Medicines and Healthcare Products Regulatory Agency (MHRA)

MHRA or Medicines and Healthcare products Regulatory Agency is a Government run body responsible for ensuring the quality and safety of medicines and medical products. MHRA is a wing of the Department of Health. The agency regulates the medical devices, equipments and medicines that are employed in the healthcare sectors and also in the harmful incident investigations.

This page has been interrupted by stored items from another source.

/-- PopUndoesPushWithinTheStackPage: the addresses just outside the page, and one inside other than the slot. -/
theorem witness_stack_page :
    (0x00FF : Word).toNat < 256 ∧ 511 < (0x0200 : Word).toNat ∧ (0x0100 : Word).toNat ≠ 256 + State.reset.sp.toNat := by
  decide

/-- ServicePriorityIsResetNmiIrq, ResetServiceLoadsTheResetVector, NmiAndIrqEnterThroughTheirVectors, MaskedIrqIsANoOp: a state for
each line of R182's table. -/
theorem witness_services :
    selectService (interruptible.setResetReq true) = some .reset ∧
    selectService ((interruptible.setResetReq true).setNmiReq true) = some .reset ∧
    selectService (interruptible.setNmiReq true) = some .nmi ∧
    selectService (unmasked.setIrqLine true) = some .irq ∧ (unmasked.setIrqLine true).flags.i = false ∧
    selectService (interruptible.setIrqLine true) = none ∧ (interruptible.setIrqLine true).flags.i = true ∧
    selectService interruptible = none := by
  decide

/-- OnlyUnmappedBytesAndNoPowerStopAStep, StepKeepsInv, StepCycleBounds: a step of each outcome. -/
theorem witness_outcomes :
    (∃ t, step loadHere = .next t) ∧ (∃ e, step unmappedHere = .fault e) ∧ step State.created = .refused .notPoweredOn :=
  ⟨⟨_, rfl⟩, ⟨_, rfl⟩, rfl⟩

/-- StepCycleBounds: a fault with and without a service. -/
theorem witness_fault_cycles :
    selectService unmappedHere = none ∧ selectService (placed 0xA000 [0xFF] (interruptible.setNmiReq true)) ≠ none := by
  decide

/-- StepAndResetNeedPower and HostCallsAnswerAsTheirTable. -/
theorem witness_power : State.created.powered = false ∧ State.reset.powered = true := by decide

theorem witness_setters :
    ∀ call ∈ [HostCall.setReset, .setNmi, .setIrq true, .setIrq false], (hostCall call State.created).1 = .nothing := by
  decide

/-- StepKeepsInv and HostCallsKeepMemoryCanonical: states with the invariant and some memory, one that steps, one that faults. -/
theorem witness_inv : loadHere.Inv ∧ unmappedHere.Inv ∧ State.created.mem.wf = true := by decide

/-- StepWritesNoRequestButByService: a next state, and a fault's state, with an NMI left pending behind a reset. -/
theorem witness_requests :
    (∃ t, step ((interruptible.setResetReq true).setNmiReq true) = .next t ∧ t.nmiReq = true) ∧
    (∃ e, step unmappedHere = .fault e ∧ e.after.nmiReq = false) :=
  ⟨⟨_, rfl, by decide⟩, ⟨_, rfl, by decide⟩⟩

/-- OnlyTheirWritersChangeTheFlags: NOP writes none, and BRK writes I only under ENTRY_SETS_I. -/
theorem witness_flag_writers :
    Instr.nop.writesC = false ∧ Instr.nop.writesNZ = false ∧ Instr.nop.writesV = false ∧
    Instr.nop.writesI Params.default = false ∧ Instr.nop.writesD = false ∧
    Instr.brk.writesI { Params.default with entrySetsI := false } = false ∧ (∃ t, exec .nop State.reset = .next t) :=
  ⟨rfl, rfl, rfl, rfl, rfl, rfl, _, rfl⟩

/-- OnlyTheirWritersChangeTheRegisters: LSR on memory writes no register, LSR A writes A; PHA writes SP alone. -/
theorem witness_register_writers :
    (Instr.lsrZp 0x10).writesA = false ∧ Instr.lsrAcc.writesA = true ∧ Instr.pha.writesA = false ∧
    Instr.pha.writesX = false ∧ Instr.pha.writesY = false ∧ (Instr.staZp 0x10).writesSP = false ∧ Instr.pha.writesSP = true := by
  decide

/-- OnlyTheStoredBytesChange: a store, a push of three bytes, and an instruction that stores nothing, with an address left alone. -/
theorem witness_stored :
    storedAddrs (.staZpX 0xFF) { State.reset with x := 0x01 } = [0x0000] ∧
    storedAddrs .brk State.reset = [0x01FD, 0x01FC, 0x01FB] ∧ storedAddrs (.ldaZp 0x10) State.reset = [] ∧
    (0x0001 : Word) ∉ storedAddrs (.staZpX 0xFF) { State.reset with x := 0x01 } := by
  decide

/-- DecimalFlagAffectsNoOtherState: an instruction of each clause. -/
theorem witness_decimal :
    (Instr.adcImm 0x01).mnemonic ∉ [Mnemonic.php, .brk, .plp, .rti, .cld, .sed] ∧
    Instr.plp.mnemonic ∈ [Mnemonic.plp, .rti, .cld, .sed] ∧
    (∃ t, exec (.adcImm 0x01) State.reset = .next t) ∧ (∃ t, exec .plp State.reset = .next t) :=
  ⟨by decide, by decide, ⟨_, rfl⟩, ⟨_, rfl⟩⟩

/-- HostCallsAnswerAsTheirTable: a step's Ok(n), its fault, and a memory write beside which another byte stays. -/
theorem witness_host_calls :
    (hostCall .step loadHere).1 = .ok 2 ∧ (hostCall .step unmappedHere).1 = .unmappedOpcode 0xFF 0x0200 ∧
    (hostCall (.readMemory 0x0201) loadHere).1 = .byte 0x42 ∧
    readByte (hostCall (.writeMemory 0xFFFF 0x5A) loadHere).2 0xFFFF = 0x5A ∧ (0x0201 : Word) ≠ 0xFFFF ∧
    readByte (hostCall (.writeMemory 0xFFFF 0x5A) loadHere).2 0x0201 = 0x42 := by
  decide

/-- EndOfRunAndSelfJump: a self-jump; one that an NMI would leave; and where the rule fails, a step of each outcome. -/
theorem witness_self_jump : haltsHere selfJump = true ∧ haltsHere (selfJump.setNmiReq true) = false := by decide

theorem witness_run_goes_on :
    (haltsHere loadHere = false ∧ ∃ t, step loadHere = .next t) ∧
    (haltsHere unmappedHere = false ∧ ∃ f, step unmappedHere = .fault f) ∧
    (haltsHere State.created = false ∧ step State.created = .refused .notPoweredOn) :=
  ⟨⟨by decide, _, rfl⟩, ⟨by decide, _, rfl⟩, by decide, rfl⟩

/-- R203: a run that halts after one step, one that faults, one that is cut. -/
theorem test_run_ends :
    runToEnd 5 (placed 0x0202 [0x4C, 0x02, 0x02] loadHere) =
      .halted { placed 0x0202 [0x4C, 0x02, 0x02] loadHere with a := 0x42, pc := 0x0202, cycles := 2 } ∧
    runToEnd 5 unmappedHere = .faulted (.unmappedOpcode 0xFF 0x0200 { unmappedHere with pc := 0x0201 }) ∧
    runToEnd 0 loadHere = .cut loadHere := by
  decide

/-- LoadGivesTheResolvedOperand (R85, R97): the byte itself, and the byte at an address a page further. -/
theorem test_load_source :
    loadSource (.immediate 0x7F) { State.reset with pc := 0x0201, pageCrossed := true } =
      (0x7F, { State.reset with pc := 0x0202 }) ∧
    (loadSource (.memory (.absoluteX 0x12FF)) (placed 0x1300 [0x02] { State.reset with x := 0x01 })).1 = 0x02 ∧
    (loadSource (.memory (.absoluteX 0x12FF)) { State.reset with x := 0x01 }).2.pageCrossed = true := by
  decide

end Sys2Proof.Tests
end

section
/-! SUPPORT. The status byte (spec/10_state.md R26-R28) and the state after power-on. -/

namespace Sys2Proof.Machine

/-- Bit by bit from bit 7 down: N V 1 b D I Z C (R27). -/
theorem statusByte_toNat (b : Bool) (f : Flags) :
    (statusByte b f).toNat = 128 * f.n.toNat + 64 * f.v.toNat + 32 + 16 * b.toNat + 8 * f.d.toNat +
      4 * f.i.toNat + 2 * f.z.toNat + f.c.toNat := by
  obtain ⟨n, v, d, i, z, c⟩ := f
  revert b n v d i z c
  decide

theorem flagsOfByte_statusByte (b : Bool) (f : Flags) : flagsOfByte (statusByte b f) = f := by
  obtain ⟨n, v, d, i, z, c⟩ := f
  revert b n v d i z c
  decide

/-- Loading a byte and pushing the flags gives the byte back in every bit with storage (D6). -/
theorem statusByte_flagsOfByte (b : Bool) (v : Byte) :
    statusByte b (flagsOfByte v) = (v &&& 0xCF) ||| 0x20 ||| (if b = true then 0x10 else 0x00) := by
  revert b v
  decide

/-- Settles O38: the layout, and both round trips. -/
theorem statusByteLayout : Obligations.StatusByteLayout := fun b f v =>
  ⟨statusByte_toNat b f, flagsOfByte_statusByte b f, statusByte_flagsOfByte b v⟩

/-- Settles O50: `State.reset` lists no memory cell and is powered. -/
theorem invHoldsAtReset : Obligations.InvHoldsAtReset :=
  ⟨State.reset_mem_wf, rfl⟩

end Sys2Proof.Machine
end

section
/-! SUPPORT. What every instruction leaves unchanged. An instruction is bookkeeping (PC, `page_crossed`, the cycle counter, one
byte stored) and one effect of its own; a relation the bookkeeping keeps holds across the instruction when it holds
across that effect. -/

namespace Sys2Proof.Machine

/-! ### Bookkeeping and effect -/

/-- A preorder on states that holds across every bookkeeping update. -/
structure Frame (R : State → State → Prop) : Prop where
  refl : ∀ s, R s s
  trans : ∀ {s t u}, R s t → R t u → R s u
  setPC : ∀ s v, R s (s.setPC v)
  setPageCrossed : ∀ s b, R s (s.setPageCrossed b)
  addCycles : ∀ s n, R s (s.addCycles n)
  writeByte : ∀ s a v, R s (writeByte s a v)

/-- What a shape does to the state beside bookkeeping, `v` being the byte it reads. The call only moves SP, here to any
value `v`. -/
def ExecShape.effect (v : Byte) (s : State) : ExecShape → State
  | .read _ body _ => body v s
  | .store _ _ _ => s
  | .modify _ op .accumulator => (s.setA (op s.a s.flags).1).setFlags (op s.a s.flags).2
  | .modify _ op (.memory _) => s.setFlags (op v s.flags).2
  | .implied _ body => body s
  | .branch _ _ _ => s
  | .jump _ _ => s
  | .call _ => s.setSP v

section
variable {R : State → State → Prop} (hR : Frame R)
include hR

theorem Frame.fetchOpcode (s : State) : R s (fetchOpcode s) := hR.setPC s _

theorem Frame.consume (count : Nat) (c : Bool) (s : State) : R s (consume count c s) :=
  hR.trans (hR.setPC s _) (hR.setPageCrossed _ c)

theorem Frame.resolve (m : AddrMode) (s : State) : R s (resolve m (Machine.fetchOpcode s)).2 :=
  hR.trans (hR.fetchOpcode s) (hR.consume _ _ _)

theorem Frame.loadSource (src : Source) (s : State) : R s (loadSource src (Machine.fetchOpcode s)).2 := by
  cases src with
  | immediate nn => exact hR.trans (hR.fetchOpcode s) (hR.consume _ _ _)
  | memory m => exact hR.resolve m s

It is also concerned with the regulation of blood supply and blood products and it works with the blood services operating in UK, the healthcare providers and other such related organizations for the improvement of blood quality and safety.

Foundation

MHRA was established by the government in UK in April 2003 after bringing together the Medical Devices Agency and the Medicines Control Agency.

Purpose & Mission

The agency regulates a wide variety of medical products and healthcare drugs and services that have been produced by tissue engineering. For instance, the medicines that are sold in the medical outlets in UK are subjected to stringent scrutiny by the agency to ensure its quality, efficacy and safety. The medical devices are released to the distributers only after they have been verified by the MHRA and CE marked. All the blood related services or products are approved only after they are verified against the Blood Safety and Quality Regulations.

Key Roles of MHRA

• Performing post marketing surveillance for investigation, reporting and monitoring of unacceptable reactions of drugs to medicines and medical device incidents.
• Assessing and authorizing medicines and medical devices for sale and supply within United Kingdom.
• Overseeing the Notified Bodies which are responsible for ensuring that the medical device manufactures are following the regulations before they are released in the market.
• Operating a surveillance system to test and sample medicines to check quality and defect and ensuring the quality and safety of unlicensed products.
• Investigation of internet medicine sales for potential counterfeits and taking necessary actions where needed.
• British Pharmacopoeia and General Practice Research Database management.

Other Roles

The MHRA is also involved in hosting and supporting some expert advisory groups. Such bodies include the British Pharmacopoeia Commission and the Commission on Human Medicine. MHRA can also become the rapporteur or co-rapporteur for a pharmaceutical application to perform the bulk of verification tasks on the behalf of the members.